Paul-André Proulx

Littérature Québecoises

Blais, François.

Iphigénie en Haute-Ville
. Éd. L'Instant même, 2006, 201 p.

L'Amour à l'ère électronique

Voilà un roman original pour ceux qui s'évertuent à débusquer l'âme sœur au moyen du courrier électronique. L'auteur fuit la banalité des échanges séducteurs entre deux tourtereaux de la vingtaine. Mine de rien, il illustre les effets de ce médium sur leurs sentiments. Derrière l'écran qui protège leur anonymat, les correspondants peuvent communiquer sans se compromettre. Comme l'alcool, cette technologie enraye les inhibitions, d'autant plus que l'on se sent moins engagés par des relations ainsi créées.

C'est ce qui advient à Iphigénie, une étudiante de l'université Laval. Une nuit, elle reçoit un appel téléphonique d'Érostrate, qui a relevé son numéro sur un mur des toilettes d'un bar. Ils se rencontrent avant qu'elle ne retourne dans sa famille à Grand'Mère pour les vacances d'été. Solitaire et fuyant la vacuité de la vie sociale, elle lui écrit un message pour combler son désœuvrement. Ayant obtenu son adresse de courrier quand le jeune homme lui rendit une brève visite à son appartement de la Haute-Ville de Québec, l'héroïne veut exploiter l'intérêt commun qu'ils portent à la littérature russe.
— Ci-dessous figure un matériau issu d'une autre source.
/-- RED_TIMEOUT expires (12 R364, R371). -/
def redTimeout (c : Nat) (w : RedWait) (s : State) : State :=
  let lead := decide (redLeader c s = redRank c s)
  match w with
  | .seals q =>
    if lead && mhas q.toNat (s.chan c).heard then fixRoster c q.toNat s else s
  | .pull q r =>
    (match s.bkt c q.toNat with
     | some b =>
       if !b.pulls.any (fun x => decide (x.1 = r.val)) then s
       else if lead then reviseFor c q.toNat r.val s
       else redSend c (redLeader c s) (.lost c q.toNat r.val) (raise .redTimeout .red c s)
     | none => s)
  | .check q r =>
    if lead && !(mgetD q.toNat [] (s.chan c).checks).any (fun e => decide (e.1 = r.val)) then reviseFor c q.toNat r.val s else s
  | .send q r =>
    (match s.bkt c q.toNat with
     | some b => raise .redTimeout .red c (s.setBkt c { b with gone := withRank b.gone r.val })
     | none => s)
  | .report _ q r => if lead then reviseFor c q.toNat r.val s else s

/-- LEADER_LOST (12 R371): the next lowest rank leads, and the member's SEALs and CHECKs go to it. -/
def leaderLost (c : Nat) (s : State) : State :=
  let l := redLeader c s
  if l = redRank c s || redMembers c s = 0 then s
  else
    let s := raise .redLeader .red c (dropRanks c (2 ^ l) s)
    (s.chan c).bkts.foldl (fun s b =>
      if b.roster.isNone then sendSeal c b.seq b.w0 s else if b.sent && decide (b.phase = .check) then sendCheck c b s else s) s

/-- CAP_NOTICE arrives (12 R376). -/
def capNotice (c rank frame : Nat) (s : State) : State :=
  raise .redCapNotice .red c (wr R.RED_CAP_NOTE_RANK c rank (wr R.RED_CAP_NOTE_FRAME_LO c frame s))

/-- Buckets sealed and not complete. -/
def openBuckets (s : State) : List (Nat × Nat) :=
  s.red.chans.flatMap (fun e => e.2.bkts.map (fun b => (e.1, b.seq)))

/-- A collective hold starts (12 R375, R376). -/
def holdStart (cap : Nat) (s : State) : State :=
  let bs := openBuckets s
  let s := raise .redCapHold .red 0 (wr R.APT_STAT_HOLD 0 1 { s with red := { s.red with hold := some bs } })
  s.red.chans.foldl (fun s e =>
    if e.2.bkts.isEmpty then s
    else (ranksOf (redMembers e.1 s)).foldl (fun s r =>
      if r = redRank e.1 s then s
      else redSend e.1 r (.capNotice e.1 (redRank e.1 s) cap (groupFrame s % 2 ^ 24)) s) s) s

/-- The hold is over: every bucket open at the cap change has completed (12 R375). -/
def holdOver (s : State) : Bool :=
  match s.red.hold with
  | none => false
  | some bs => bs.all (fun b => (s.bkt b.1 b.2).isNone)

/-- RED_CTRL.UNFENCE (12 R374). -/
def redUnfence (c : Nat) (s : State) : State := later (.redUnfence c) s

/-- The channel leaves the fenced state at a tick. -/
def redUnfenced (c : Nat) (s : State) : State :=
  if rd R.RED_STAT_STATE c s = 2 then wr R.RED_STAT_STATE c (rd R.RED_CTRL_EN c s) s else s

/-- RED_CTRL.EN takes effect (12 R356, R361, R377): counters count from channel open; a closed channel has no bucket. -/
def redEnable (c : Nat) (s : State) : State :=
  let on := flag R.RED_CTRL_EN c s
  if on && decide (rd R.RED_STAT_STATE c s = 0) then
    let z (f : Fld) (s : State) : State := wr f c 0 s
    let s := z R.RED_BUCKETS (z R.RED_MIRROR_SAMPLES (z R.RED_MIRROR_SKIP (z R.RED_REREDUCE (z R.RED_DROPS s))))
    setLeader c (z R.RED_SEQ_NEXT (z R.RED_STAT_OPEN (wr R.RED_STAT_STATE c 1 (s.setChan c RedChan.init))))
  else if !on then
    let s := (s.chan c).bkts.foldl (fun s b =>
      let t := tallySlot b.seq
      let s := redGiveUp c b s
      wr (R.RED_TALLY_EXP t) c 0 (wr (R.RED_TALLY_DROP t) c 0 (wr (R.RED_TALLY_RCV t) c 0 (wr (R.RED_TALLY_OUT t) c 0 s)))) s
    wr R.RED_STAT_STATE c 0 (wr R.RED_STAT_OPEN c 0 (s.setChan c RedChan.init))
  else setLeader c s

/-- A bucket's results go on: converted segments are sent, held ones are passed, and it completes once all are written. -/
def resultTick (c seq : Nat) (s : State) : State :=
  match s.bkt c seq with
  | none => s
  | some b =>
    let s := b.conv.foldl (fun s g => distribute c seq g s) s
    bucketComplete c seq (resPump c seq b.resHeld.length s)

/-- A channel's part of a tick: rosters take effect, the tallies move, results and owners go on. -/
def chanTick (c : Nat) (s : State) : State :=
  let ms := (s.chan c).rosters
  let s := s.setChan c { s.chan c with rosters := [] }
  let s := ms.foldl (fun s m => applyRoster c m s) s
  let s := tallyTick c s
  redPump c ((s.chan c).bkts.foldl (fun s b => resultTick c b.seq s) s)

/-- The channels' part of a tick. -/
def redTick (s : State) : State := s.red.chans.foldl (fun s e => chanTick e.1 s) s

end Sys2Proof.Machine
end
S'entament alors des échanges qui révèlent l'âme des deux protagonistes. Partageant une misanthropie commune, ils s'en donnent à cœur joie, dans un premier temps, pour décrier les clients de Wal-Mart et, surtout, les adeptes d'ésotérisme. Pourquoi ne profiteraient-ils pas de l'imbécillité de ces " tarés " en exploitant l'aisance de leur plume pour rédiger un essai sur le sujet ? Un livre rentable qui emprunte les paramètres du genre. On ne s'adonne pas à une telle activité sans qu'à un moment donné, Cupidon fasse sentir ses effets. Le lecteur s'attend à " un amour à l'eau de rose " comme le présume le sous-titre du roman. Mais c'est méconnaître les effets cathodiques des gadgets électroniques. On se découvre des affinités, mais le partage des plaisirs qui en découlent se heurte à la froideur du médium, a écrit Marshall MacLuhan dans Pour comprendre les média. Comme une pile, l'ordinateur tombe à plat rapidement après avoir survolté les atomes crochus. Dans Le Facteur émotif, Denis Thériault exploitait le même filon avec la correspondance d'une Guadeloupéenne et d'un Québécois épris de poésie japonaise.

François Blais présente des jeunes cultivés et conscientisés qui jettent un regard acéré sur notre monde. Son petit guide des cogitations étudiantes, écrit sur un mode humoristique, provoque finalement la lassitude à cause de son enchevêtrement, d'autant plus que la structure reposant sur des courriels accroît cette sensation. Par contre, l'écriture alerte et bien tournée réussit à imposer ce jeune auteur fringant comme un poulain au printemps dans un pré d'herbes vertes.